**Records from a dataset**
<<<<

/-- A flow of a key pair that no entry has. -/
theorem enter {i : FlowIx} {g : FlowRecord} (hg : FlowOk s.values.silenceCount g) (hn : s.findKey g.ring g.key = none) :
    EntriesOk (s.setFlow i g) :=
  h.setFlow hg (fun j f hf hring hkey => absurd ⟨hring, hkey⟩ ((State.findKey_none_iff s _ _).mp hn j f hf))

theorem vacate (i : FlowIx) : EntriesOk (s.vacate i) := by
  have hat : ∀ j f, (s.vacate i).flowAt j = some f → s.flowAt j = some f := by
    intro j f hf
    rw [State.vacate_flowAt] at hf
    split at hf
    · cases hf
    · exact hf
  exact ⟨fun j k a b hj hk => h.directory j k a b (hat j a hj) (hat k b hk), fun j a hj => h.flows j a (hat j a hj)⟩

/-- A STATIC flow created with a clamped period (03 R56). -/
theorem createFlow {r : RingIx} {key : Half} (hn : s.findKey r key = none) {p : Nat} (hp : p = 0 ∨ periodOk p)
    (params : FlowParams) : EntriesOk (createFlow r key p params s).1 := by
  unfold Machine.createFlow
  split
  · exact h
  · exact h.enter (newFlow_ok (definedCycle_ok hp _) _ _ _ _ _) hn

end EntriesOk

/-- The flow that the crediting test answers with is the one its entry then holds (03 R53). -/
theorem creditAndRoll_flowAt {p : PendingRecord} {s u : State} {i : FlowIx} {f : FlowRecord}
    (h : creditAndRoll p s = (u, some (i, f))) : u.flowAt i = some f := by
  unfold creditAndRoll at h
  split at h
  · cases h
  · obtain ⟨rfl, hc⟩ := Prod.mk.inj h
    exact (State.credited_some hc).1

namespace DirectoryKept

variable {s : State} (h : DirectoryKept s)
include h

theorem frame {t : State} (ht : FlowsFrame s t) : DirectoryKept t where
  entries := h.entries.of_flows ht.flows (congrArg DeviceValues.silenceCount ht.values)
  counts := by rw [ht.values]; exact h.counts
  loading hl i := (State.flowAt_eq_of_flows ht.flows i).trans (h.loading (ht.loading hl) i)

theorem rewrite {i : FlowIx} {f g : FlowRecord} (hf : s.flowAt i = some f) (hk : FlowKept s.values.silenceCount f g) :
    DirectoryKept (s.setFlow i g) where
  entries := h.entries.rewrite hf hk
  counts := h.counts
  loading hl := absurd (hf.symm.trans (h.loading hl i)) (Option.some_ne_none f)

theorem enter (hd : s.device ≠ .loading) {i : FlowIx} {g : FlowRecord} (hg : FlowOk s.values.silenceCount g)
    (hn : s.findKey g.ring g.key = none) : DirectoryKept (s.setFlow i g) :=
  ⟨h.entries.enter hg hn, h.counts, fun hl => absurd hl hd⟩

theorem vacate (i : FlowIx) : DirectoryKept (s.vacate i) where
  entries := h.entries.vacate i
  counts := h.counts
  loading hl j := by
    rw [State.vacate_flowAt]
    split
    · rfl
    · exact h.loading hl j

/-! ## Rolls, lookups and the crediting test (03 R49 to R53, R59; 06 R113) -/

theorem rollFlow {i : FlowIx} {f : FlowRecord} (hf : s.flowAt i = some f) : DirectoryKept (rollFlow i f s) := by
  have hfold : FlowsFrame s (s.modClosing (foldInto f i)) := ⟨rfl, rfl, id⟩
  have hraised := hfold.trans (raiseAll_flowsFrame (flowRaisings i (limitIncidents f.params f.period)) _)
  have h1 := h.frame hraised
  unfold Machine.rollFlow
  dsimp only
  split
  · exact vacate (h1.frame (raise_flowsFrame _ _ _ _)) i
  · next hkeep =>
    exact h1.rewrite ((State.flowAt_eq_of_flows hraised.flows i).trans hf) (rolled_kept (by simpa using hkeep) _)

>>>>

A single number is expected: the count of lines in the entries that carry the string "rewrite".

3